Provided material:

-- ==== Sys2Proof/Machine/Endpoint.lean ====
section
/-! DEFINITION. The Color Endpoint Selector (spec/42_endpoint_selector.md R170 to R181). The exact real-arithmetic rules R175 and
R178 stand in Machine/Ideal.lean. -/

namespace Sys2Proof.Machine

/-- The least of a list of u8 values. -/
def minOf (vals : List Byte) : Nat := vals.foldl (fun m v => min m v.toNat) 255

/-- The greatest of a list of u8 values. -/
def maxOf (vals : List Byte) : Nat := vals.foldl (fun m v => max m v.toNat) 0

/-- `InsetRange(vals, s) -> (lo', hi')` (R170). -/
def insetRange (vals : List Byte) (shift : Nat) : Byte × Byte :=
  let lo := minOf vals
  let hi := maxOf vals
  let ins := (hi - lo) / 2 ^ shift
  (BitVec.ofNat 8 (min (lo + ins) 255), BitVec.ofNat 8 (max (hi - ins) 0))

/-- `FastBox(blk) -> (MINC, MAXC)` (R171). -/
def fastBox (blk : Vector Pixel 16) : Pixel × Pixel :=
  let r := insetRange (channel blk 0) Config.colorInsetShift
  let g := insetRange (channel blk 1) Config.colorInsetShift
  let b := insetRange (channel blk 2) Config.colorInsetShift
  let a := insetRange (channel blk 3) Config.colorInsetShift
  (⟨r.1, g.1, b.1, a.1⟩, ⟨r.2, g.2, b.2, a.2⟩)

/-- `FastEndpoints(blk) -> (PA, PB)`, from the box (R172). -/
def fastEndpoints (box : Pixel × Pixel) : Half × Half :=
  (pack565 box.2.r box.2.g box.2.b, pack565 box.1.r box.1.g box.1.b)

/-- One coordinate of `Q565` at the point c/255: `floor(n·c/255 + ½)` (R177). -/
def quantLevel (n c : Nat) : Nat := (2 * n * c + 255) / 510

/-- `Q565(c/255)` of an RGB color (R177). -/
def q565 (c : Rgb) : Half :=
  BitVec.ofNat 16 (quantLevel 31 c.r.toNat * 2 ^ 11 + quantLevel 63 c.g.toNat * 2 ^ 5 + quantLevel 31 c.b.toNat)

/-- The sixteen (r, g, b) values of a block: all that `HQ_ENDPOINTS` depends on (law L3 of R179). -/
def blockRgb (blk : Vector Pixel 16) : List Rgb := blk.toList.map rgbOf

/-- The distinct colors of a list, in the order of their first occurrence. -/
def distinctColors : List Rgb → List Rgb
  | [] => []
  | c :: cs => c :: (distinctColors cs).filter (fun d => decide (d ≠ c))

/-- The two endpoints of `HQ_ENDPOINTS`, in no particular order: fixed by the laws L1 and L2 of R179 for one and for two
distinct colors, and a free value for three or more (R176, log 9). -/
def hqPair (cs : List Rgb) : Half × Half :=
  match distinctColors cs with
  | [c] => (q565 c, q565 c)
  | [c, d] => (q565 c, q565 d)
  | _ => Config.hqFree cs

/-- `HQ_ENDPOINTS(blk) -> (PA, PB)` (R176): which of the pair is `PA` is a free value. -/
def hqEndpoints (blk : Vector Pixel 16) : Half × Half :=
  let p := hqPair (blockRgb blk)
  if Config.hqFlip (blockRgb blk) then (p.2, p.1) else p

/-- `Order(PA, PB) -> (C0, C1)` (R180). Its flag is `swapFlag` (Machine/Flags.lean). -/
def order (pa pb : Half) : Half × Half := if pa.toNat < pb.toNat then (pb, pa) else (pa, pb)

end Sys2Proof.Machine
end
--
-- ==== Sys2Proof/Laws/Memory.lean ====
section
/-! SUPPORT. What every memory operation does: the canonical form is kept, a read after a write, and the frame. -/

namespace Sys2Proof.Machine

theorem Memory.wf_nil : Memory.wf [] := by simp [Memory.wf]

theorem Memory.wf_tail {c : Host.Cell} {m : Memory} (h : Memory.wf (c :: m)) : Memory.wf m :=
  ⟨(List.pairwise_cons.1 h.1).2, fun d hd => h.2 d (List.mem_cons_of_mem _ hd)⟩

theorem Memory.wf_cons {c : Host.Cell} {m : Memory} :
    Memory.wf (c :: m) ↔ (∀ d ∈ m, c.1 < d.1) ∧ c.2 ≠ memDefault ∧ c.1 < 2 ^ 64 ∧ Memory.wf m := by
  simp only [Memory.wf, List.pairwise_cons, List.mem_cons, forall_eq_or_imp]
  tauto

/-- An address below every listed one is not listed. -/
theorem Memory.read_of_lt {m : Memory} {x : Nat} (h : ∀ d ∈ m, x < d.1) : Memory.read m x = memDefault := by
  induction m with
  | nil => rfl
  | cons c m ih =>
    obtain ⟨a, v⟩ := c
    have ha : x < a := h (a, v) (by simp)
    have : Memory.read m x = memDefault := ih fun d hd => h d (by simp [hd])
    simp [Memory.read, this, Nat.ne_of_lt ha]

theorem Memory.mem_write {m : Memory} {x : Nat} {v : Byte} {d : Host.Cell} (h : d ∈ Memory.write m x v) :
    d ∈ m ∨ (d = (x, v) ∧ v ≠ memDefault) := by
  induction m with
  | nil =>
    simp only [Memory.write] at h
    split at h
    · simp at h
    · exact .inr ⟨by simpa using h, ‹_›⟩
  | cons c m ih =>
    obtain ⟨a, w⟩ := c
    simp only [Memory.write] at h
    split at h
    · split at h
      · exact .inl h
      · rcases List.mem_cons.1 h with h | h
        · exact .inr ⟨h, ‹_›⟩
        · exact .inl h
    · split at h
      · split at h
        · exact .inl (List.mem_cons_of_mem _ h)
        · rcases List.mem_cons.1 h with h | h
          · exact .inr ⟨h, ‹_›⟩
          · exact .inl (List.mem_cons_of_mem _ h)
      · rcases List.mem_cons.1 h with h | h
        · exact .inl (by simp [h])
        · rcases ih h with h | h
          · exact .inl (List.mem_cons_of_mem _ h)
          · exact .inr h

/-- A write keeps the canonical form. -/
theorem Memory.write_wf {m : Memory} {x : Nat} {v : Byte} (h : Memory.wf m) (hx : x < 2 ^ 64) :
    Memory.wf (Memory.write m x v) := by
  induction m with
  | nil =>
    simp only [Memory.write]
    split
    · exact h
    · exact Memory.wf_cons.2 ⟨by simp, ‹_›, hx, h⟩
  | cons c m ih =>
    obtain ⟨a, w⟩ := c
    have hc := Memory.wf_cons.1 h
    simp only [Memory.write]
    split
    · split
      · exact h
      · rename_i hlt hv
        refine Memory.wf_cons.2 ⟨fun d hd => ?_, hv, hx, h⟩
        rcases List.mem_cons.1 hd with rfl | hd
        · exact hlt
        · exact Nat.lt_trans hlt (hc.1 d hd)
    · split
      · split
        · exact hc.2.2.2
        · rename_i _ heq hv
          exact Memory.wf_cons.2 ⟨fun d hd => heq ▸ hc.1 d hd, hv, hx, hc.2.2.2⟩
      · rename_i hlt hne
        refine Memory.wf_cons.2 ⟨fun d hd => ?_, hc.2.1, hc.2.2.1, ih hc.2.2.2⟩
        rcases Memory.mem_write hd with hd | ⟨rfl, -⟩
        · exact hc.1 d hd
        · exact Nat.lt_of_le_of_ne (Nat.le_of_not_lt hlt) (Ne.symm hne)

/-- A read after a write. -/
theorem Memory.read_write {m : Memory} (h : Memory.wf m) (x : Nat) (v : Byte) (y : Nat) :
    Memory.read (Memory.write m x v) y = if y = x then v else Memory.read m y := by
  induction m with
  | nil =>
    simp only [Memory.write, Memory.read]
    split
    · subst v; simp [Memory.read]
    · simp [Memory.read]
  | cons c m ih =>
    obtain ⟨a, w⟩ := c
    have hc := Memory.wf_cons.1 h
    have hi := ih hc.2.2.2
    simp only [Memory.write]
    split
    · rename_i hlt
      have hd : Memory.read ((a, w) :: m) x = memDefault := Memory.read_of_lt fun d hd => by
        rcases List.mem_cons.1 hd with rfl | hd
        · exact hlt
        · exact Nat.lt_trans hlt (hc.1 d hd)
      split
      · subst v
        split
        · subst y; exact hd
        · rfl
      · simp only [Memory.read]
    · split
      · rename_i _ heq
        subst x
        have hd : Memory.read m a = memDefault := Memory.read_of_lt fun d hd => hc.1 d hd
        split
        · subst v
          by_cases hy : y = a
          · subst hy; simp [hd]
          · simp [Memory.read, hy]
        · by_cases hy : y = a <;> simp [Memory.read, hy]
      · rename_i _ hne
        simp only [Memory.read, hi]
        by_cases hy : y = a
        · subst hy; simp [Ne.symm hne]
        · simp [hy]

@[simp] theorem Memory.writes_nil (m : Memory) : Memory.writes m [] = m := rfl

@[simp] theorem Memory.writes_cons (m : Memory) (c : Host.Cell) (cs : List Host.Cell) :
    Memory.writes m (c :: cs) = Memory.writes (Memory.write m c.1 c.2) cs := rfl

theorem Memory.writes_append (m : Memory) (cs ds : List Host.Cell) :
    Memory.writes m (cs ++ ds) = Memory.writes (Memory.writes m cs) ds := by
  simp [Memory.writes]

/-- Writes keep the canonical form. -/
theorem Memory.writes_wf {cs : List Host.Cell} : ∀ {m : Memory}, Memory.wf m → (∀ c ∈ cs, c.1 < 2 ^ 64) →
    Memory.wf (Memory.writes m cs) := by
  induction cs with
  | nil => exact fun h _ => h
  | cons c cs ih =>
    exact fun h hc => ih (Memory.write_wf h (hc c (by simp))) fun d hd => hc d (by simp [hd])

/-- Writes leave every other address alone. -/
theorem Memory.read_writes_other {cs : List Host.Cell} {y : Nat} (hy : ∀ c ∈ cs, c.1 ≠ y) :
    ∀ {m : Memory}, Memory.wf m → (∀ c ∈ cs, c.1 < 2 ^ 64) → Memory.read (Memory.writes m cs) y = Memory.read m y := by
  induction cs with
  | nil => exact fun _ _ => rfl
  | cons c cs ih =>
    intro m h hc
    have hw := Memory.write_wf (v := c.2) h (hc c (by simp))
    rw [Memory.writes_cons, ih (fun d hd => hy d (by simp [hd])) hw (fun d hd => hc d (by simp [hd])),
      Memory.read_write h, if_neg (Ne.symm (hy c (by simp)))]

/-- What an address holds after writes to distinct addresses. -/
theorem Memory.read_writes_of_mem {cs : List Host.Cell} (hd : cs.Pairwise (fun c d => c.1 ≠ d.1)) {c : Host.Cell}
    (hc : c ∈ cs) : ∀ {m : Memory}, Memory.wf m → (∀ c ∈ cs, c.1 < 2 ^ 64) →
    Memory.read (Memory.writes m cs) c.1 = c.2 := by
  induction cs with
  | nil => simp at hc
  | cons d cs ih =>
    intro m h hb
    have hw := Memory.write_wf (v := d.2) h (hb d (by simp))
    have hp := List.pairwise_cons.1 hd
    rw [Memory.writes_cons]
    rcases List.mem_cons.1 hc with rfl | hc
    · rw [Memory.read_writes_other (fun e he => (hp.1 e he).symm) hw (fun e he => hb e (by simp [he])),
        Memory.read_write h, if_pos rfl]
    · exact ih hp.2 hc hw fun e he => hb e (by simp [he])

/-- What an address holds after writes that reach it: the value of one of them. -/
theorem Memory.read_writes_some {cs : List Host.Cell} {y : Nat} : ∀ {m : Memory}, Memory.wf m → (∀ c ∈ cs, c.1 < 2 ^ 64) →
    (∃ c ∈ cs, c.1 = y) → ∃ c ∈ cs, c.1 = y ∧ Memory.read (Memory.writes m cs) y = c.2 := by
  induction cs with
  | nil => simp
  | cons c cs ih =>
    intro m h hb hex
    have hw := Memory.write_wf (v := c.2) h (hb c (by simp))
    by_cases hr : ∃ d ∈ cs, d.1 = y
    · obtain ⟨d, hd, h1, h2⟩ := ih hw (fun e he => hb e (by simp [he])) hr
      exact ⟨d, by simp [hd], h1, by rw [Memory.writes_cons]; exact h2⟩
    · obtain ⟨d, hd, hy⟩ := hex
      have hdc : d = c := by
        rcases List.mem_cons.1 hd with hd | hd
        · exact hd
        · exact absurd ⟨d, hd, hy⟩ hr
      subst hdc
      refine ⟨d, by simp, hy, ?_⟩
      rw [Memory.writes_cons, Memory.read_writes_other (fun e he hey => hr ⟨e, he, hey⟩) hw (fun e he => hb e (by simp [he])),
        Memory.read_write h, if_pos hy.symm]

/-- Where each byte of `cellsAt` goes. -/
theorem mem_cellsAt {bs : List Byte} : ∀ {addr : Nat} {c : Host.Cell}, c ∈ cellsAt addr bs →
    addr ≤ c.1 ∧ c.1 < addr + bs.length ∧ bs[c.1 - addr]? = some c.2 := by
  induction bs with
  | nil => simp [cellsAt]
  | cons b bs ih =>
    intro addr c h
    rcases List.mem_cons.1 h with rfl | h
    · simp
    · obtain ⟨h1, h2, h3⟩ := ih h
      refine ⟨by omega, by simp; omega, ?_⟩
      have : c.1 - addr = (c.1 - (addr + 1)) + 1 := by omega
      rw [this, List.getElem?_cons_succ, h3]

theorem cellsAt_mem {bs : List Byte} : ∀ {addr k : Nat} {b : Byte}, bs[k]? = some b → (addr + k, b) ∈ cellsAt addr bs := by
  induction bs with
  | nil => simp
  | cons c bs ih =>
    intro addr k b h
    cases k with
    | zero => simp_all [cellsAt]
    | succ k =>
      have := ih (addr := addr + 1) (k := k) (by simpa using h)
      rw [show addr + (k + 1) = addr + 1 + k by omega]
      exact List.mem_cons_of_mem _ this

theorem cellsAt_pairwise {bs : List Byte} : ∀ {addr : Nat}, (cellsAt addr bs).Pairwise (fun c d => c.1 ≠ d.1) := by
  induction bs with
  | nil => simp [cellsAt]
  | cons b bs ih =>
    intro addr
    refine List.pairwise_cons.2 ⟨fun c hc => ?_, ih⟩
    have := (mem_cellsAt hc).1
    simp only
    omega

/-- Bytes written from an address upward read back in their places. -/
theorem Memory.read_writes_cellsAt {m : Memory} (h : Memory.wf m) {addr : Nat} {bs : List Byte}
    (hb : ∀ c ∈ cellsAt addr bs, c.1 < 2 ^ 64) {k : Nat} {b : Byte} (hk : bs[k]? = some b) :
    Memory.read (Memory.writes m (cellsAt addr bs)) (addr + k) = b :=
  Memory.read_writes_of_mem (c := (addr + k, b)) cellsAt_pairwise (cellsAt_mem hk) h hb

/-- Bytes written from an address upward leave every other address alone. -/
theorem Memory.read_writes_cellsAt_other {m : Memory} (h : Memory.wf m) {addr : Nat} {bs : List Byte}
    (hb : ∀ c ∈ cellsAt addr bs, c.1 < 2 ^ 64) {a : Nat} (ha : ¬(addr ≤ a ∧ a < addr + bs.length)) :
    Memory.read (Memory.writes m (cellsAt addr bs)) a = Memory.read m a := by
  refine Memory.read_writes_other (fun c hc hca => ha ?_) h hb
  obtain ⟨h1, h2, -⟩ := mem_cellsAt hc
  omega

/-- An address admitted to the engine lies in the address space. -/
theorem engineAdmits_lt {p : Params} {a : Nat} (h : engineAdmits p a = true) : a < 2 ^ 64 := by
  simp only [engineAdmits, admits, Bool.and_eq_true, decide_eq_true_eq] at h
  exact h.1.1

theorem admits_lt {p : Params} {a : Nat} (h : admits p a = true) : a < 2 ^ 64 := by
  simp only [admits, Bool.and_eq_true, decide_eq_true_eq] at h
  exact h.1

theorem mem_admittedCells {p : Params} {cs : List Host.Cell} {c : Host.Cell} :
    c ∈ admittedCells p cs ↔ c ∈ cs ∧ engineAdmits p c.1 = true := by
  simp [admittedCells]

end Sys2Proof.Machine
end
---
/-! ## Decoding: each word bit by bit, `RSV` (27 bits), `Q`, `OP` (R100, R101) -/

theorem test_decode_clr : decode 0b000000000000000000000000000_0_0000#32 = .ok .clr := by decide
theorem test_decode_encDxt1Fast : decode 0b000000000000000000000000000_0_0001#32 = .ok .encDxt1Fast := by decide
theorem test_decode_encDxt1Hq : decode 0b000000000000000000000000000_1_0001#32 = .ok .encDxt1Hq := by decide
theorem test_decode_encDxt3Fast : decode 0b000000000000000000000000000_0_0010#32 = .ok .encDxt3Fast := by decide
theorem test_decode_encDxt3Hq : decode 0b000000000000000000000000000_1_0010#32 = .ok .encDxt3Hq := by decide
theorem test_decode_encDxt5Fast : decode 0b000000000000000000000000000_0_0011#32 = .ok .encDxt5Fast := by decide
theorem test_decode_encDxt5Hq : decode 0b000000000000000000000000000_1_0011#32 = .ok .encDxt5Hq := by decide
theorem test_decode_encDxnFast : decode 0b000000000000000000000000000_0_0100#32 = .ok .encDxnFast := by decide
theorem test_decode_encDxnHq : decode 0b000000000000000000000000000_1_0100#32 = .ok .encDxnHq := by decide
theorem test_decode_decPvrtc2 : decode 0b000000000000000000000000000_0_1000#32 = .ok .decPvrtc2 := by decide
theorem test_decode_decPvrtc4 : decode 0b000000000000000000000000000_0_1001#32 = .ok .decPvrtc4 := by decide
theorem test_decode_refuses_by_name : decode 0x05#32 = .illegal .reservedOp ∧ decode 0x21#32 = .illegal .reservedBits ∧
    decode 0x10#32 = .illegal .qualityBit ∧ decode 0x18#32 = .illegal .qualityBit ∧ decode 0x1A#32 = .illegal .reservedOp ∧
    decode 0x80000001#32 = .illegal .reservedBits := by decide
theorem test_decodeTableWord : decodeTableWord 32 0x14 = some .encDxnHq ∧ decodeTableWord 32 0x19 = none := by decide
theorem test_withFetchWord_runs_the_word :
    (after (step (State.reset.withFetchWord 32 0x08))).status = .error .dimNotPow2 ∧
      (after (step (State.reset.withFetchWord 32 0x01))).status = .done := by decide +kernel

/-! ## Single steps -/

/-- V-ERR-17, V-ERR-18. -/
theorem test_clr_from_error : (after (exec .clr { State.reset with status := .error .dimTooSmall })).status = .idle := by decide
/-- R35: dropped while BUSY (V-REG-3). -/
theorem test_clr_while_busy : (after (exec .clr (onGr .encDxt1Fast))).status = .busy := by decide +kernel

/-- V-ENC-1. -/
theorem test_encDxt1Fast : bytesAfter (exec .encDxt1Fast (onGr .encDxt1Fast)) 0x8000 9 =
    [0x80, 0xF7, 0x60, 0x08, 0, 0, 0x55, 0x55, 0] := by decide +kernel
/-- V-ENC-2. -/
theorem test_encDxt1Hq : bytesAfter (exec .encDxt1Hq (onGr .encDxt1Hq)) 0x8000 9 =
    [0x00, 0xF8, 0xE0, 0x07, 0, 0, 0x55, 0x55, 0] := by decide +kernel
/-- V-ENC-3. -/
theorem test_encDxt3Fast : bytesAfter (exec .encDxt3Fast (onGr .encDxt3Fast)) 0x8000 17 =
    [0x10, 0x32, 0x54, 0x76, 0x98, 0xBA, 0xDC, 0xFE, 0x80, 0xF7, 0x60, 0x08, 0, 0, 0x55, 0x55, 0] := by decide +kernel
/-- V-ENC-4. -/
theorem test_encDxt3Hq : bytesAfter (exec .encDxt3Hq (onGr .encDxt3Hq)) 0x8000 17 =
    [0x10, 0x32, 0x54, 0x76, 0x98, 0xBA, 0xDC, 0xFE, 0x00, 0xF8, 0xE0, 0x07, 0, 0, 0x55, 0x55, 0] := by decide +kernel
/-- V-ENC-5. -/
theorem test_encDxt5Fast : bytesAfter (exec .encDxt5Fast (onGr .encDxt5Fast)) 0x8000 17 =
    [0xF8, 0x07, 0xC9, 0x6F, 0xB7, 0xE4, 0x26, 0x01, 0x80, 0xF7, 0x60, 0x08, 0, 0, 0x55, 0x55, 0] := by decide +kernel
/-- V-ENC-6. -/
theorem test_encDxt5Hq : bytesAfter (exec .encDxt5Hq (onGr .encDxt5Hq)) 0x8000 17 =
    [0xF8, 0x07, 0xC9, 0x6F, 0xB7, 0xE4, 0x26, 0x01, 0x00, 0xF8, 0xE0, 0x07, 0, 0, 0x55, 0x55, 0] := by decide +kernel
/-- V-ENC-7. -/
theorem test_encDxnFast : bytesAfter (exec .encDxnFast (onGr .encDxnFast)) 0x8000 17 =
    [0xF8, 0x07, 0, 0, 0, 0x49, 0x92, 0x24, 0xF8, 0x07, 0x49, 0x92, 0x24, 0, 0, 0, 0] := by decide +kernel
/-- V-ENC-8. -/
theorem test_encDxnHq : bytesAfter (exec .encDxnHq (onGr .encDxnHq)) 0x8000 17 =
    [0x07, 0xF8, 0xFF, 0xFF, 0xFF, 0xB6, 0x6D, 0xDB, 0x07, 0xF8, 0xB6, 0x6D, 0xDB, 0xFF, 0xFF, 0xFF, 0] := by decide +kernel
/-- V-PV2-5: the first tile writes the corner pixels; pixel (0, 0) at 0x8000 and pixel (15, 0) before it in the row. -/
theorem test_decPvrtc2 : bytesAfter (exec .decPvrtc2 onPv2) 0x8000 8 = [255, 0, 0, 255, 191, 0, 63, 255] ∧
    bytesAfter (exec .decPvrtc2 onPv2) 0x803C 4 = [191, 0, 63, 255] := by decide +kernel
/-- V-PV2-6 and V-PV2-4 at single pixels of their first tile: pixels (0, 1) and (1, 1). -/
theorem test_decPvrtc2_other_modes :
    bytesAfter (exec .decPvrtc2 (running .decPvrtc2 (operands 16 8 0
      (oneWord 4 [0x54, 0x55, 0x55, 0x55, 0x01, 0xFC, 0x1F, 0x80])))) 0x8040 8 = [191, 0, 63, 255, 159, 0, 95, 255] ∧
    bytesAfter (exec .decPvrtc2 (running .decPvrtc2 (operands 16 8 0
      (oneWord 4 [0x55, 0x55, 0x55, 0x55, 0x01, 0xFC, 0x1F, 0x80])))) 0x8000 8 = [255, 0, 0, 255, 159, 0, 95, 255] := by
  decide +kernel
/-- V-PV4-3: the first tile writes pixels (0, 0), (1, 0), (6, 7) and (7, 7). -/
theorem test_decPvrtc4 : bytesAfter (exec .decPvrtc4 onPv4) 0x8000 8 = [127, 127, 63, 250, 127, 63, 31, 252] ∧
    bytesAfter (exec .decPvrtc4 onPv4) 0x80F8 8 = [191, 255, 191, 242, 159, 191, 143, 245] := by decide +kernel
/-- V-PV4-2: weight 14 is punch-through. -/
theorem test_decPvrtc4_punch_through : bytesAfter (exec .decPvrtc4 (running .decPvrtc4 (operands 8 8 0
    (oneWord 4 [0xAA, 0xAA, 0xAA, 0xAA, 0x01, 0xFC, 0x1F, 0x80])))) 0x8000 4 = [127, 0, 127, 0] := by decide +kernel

Exercise details:
Above are the records; repeat exactly the lines from the one holding "-- ==== Sys2Proof/Machine/Endpoint.lean" down to the one holding "and for two", end lines included.

Worked solution:
-- ==== Sys2Proof/Machine/Endpoint.lean ====
section
/-! DEFINITION. The Color Endpoint Selector (spec/42_endpoint_selector.md R170 to R181). The exact real-arithmetic rules R175 and
R178 stand in Machine/Ideal.lean. -/

namespace Sys2Proof.Machine

/-- The least of a list of u8 values. -/
def minOf (vals : List Byte) : Nat := vals.foldl (fun m v => min m v.toNat) 255

/-- The greatest of a list of u8 values. -/
def maxOf (vals : List Byte) : Nat := vals.foldl (fun m v => max m v.toNat) 0

/-- `InsetRange(vals, s) -> (lo', hi')` (R170). -/
def insetRange (vals : List Byte) (shift : Nat) : Byte × Byte :=
  let lo := minOf vals
  let hi := maxOf vals
  let ins := (hi - lo) / 2 ^ shift
  (BitVec.ofNat 8 (min (lo + ins) 255), BitVec.ofNat 8 (max (hi - ins) 0))

/-- `FastBox(blk) -> (MINC, MAXC)` (R171). -/
def fastBox (blk : Vector Pixel 16) : Pixel × Pixel :=
  let r := insetRange (channel blk 0) Config.colorInsetShift
  let g := insetRange (channel blk 1) Config.colorInsetShift
  let b := insetRange (channel blk 2) Config.colorInsetShift
  let a := insetRange (channel blk 3) Config.colorInsetShift
  (⟨r.1, g.1, b.1, a.1⟩, ⟨r.2, g.2, b.2, a.2⟩)

/-- `FastEndpoints(blk) -> (PA, PB)`, from the box (R172). -/
def fastEndpoints (box : Pixel × Pixel) : Half × Half :=
  (pack565 box.2.r box.2.g box.2.b, pack565 box.1.r box.1.g box.1.b)

/-- One coordinate of `Q565` at the point c/255: `floor(n·c/255 + ½)` (R177). -/
def quantLevel (n c : Nat) : Nat := (2 * n * c + 255) / 510

/-- `Q565(c/255)` of an RGB color (R177). -/
def q565 (c : Rgb) : Half :=
  BitVec.ofNat 16 (quantLevel 31 c.r.toNat * 2 ^ 11 + quantLevel 63 c.g.toNat * 2 ^ 5 + quantLevel 31 c.b.toNat)

/-- The sixteen (r, g, b) values of a block: all that `HQ_ENDPOINTS` depends on (law L3 of R179). -/
def blockRgb (blk : Vector Pixel 16) : List Rgb := blk.toList.map rgbOf

/-- The distinct colors of a list, in the order of their first occurrence. -/
def distinctColors : List Rgb → List Rgb
  | [] => []
  | c :: cs => c :: (distinctColors cs).filter (fun d => decide (d ≠ c))

/-- The two endpoints of `HQ_ENDPOINTS`, in no particular order: fixed by the laws L1 and L2 of R179 for one and for two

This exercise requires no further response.